That's part of it. Look closer
Took me a moment to see it but there is a Moth on your frame where the brood pattern ends and honey begins, and on the outside frame left side bottom there is what seems to be a wasp sitting on the frame.
Capped brood in center, new comb on lower right, drone comb on lower left, capped honey on both top corners, empty comb on lower middle.
Pretty close..I'll tell you what I see.
The comb on the left side of the frame is dark yellow, drawn earlier than the right side which is quite light in color. WIth these partially foundationless frames, they sometimes tend to draw out the front of the frame, near the top entrance first, then center foundation, then the back of the frame farthest from the entrance. You can see the difference in feed availability & quality between the two sides.
One of the reasons I take pictures in the hives. I didn't notice this when I inspected the frame. I Just saw the difference when I looked at the photo on my computer.

Notice there is a cell size difference too. A difference in feed AND attitude.

Left side was drawn with an overwintered queen heading the colony. I took her and five frames out for a sale nuc and gave the remaining frames a virgin.

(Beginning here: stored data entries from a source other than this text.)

-- ==== Sys2Proof/Machine/Step.lean ====
section
/-!
DEFINITION. One step: the command at the front of the queue is carried out.
-/
namespace Sys2Proof.Machine

/-- Take the command at the front of the queue and carry it out with the queue's rest; on an empty queue the block idles
(notes/assumptions/1.md). -/
def step (s : State) : Host.Outcome State Fault Refusal :=
  match s.pending with
  | [] => .next s
  | c :: rest => exec c { s with pending := rest }

/-- The state with the command that a word spells put at the front of its queue; unchanged where the word spells none. -/
def State.withFetchWord (s : State) (nbits w : Nat) : State :=
  match decodeTableWord nbits w with
  | some c => { s with pending := c :: s.pending }
  | none => s

end Sys2Proof.Machine
end

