/-! ### The redundant pair -/

/-- TETHER_CRICKET_SEND sends the module's state on both lanes outside BOOT; RING_CRICKET_SEND sends it round a ring outside BOOT and HOLD
(R246, R249, R252, R280, R285, Table 10.3). -/
def Obligations.CricketsLeaveOnTetherAndRings : Prop :=
  (∀ (n : Nat) (s : State), Inv s → s.held = false → s.mode ≠ .boot →
    let e := entry n s
    let body := [BitVec.ofNat 8 s.mode.code, BitVec.ofNat 8 (b2n s.red.ready + 2 * b2n (lagNow e) + 4 * b2n s.red.leaving + 8 * b2n (executing s)),
        BitVec.ofNat 8 s.xch.st.code, BitVec.ofNat 8 s.fgr.rings] ++ beBytes 4 (getF s Reg.RED_CKPT Reg.RED_CKPT_value) ++ beBytes 8 (unsgn 64 (now e))
    exec (.tetherCricketSend n) s = .next { tick n s with
      out := .tether 1 (tetherFrame e 1 1 s.bal.epoch (fastNo e) body) :: .tether 0 (tetherFrame e 0 1 s.bal.epoch (fastNo e) body) :: s.out
      red := { s.red with lanes := s.red.lanes.map fun x => { x with seq := (x.seq + 1) % 2 ^ 32 } } }) ∧
  (∀ (n : Nat) (k : Fin 6) (s : State), Inv s → s.held = false → s.mode ≠ .boot → s.mode ≠ .hold → loaded s = true → s.img.ringUsed k = true →
    crkDue (entry n s) k = true → s.fgr.crkOut.getLsbD k = false →
    let e := entry n s
    let body := [BitVec.ofNat 8 s.mode.code, BitVec.ofNat 8 (b2n s.red.ready + 2 * b2n (executing s)), 0, 0] ++ beBytes 8 (unsgn 64 (now e))
    let sent := fun (p : Nat) => if portLink s p then
      [OutMsg.port p (fgrFrame e p 5 (ownId s) s.bal.epoch ((now e / (fastP s : Int)).toNat % 2 ^ 32) 0 body) true] else []
    exec (.ringCricketSend n k) s = .next { tick n s with
      out := sent (2 * k + 1) ++ sent (2 * k) ++ s.out
      fgr := { s.fgr with crkOut := s.fgr.crkOut ||| BitVec.ofNat 6 (2 ^ k.val) } })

Right side was drawn with a virgin/newly mated queen. Face of the frame and capped brood are from the new queen.
Cells look empty, but are full of eggs and larva. Spotty look is due to nectar backfilled in a few cells.

If you copy the image to your computer, you can enlarge it and inspect the frame.

Knowing the history behind it helps me tell the story:) Being observant helps me be a better beekeeper.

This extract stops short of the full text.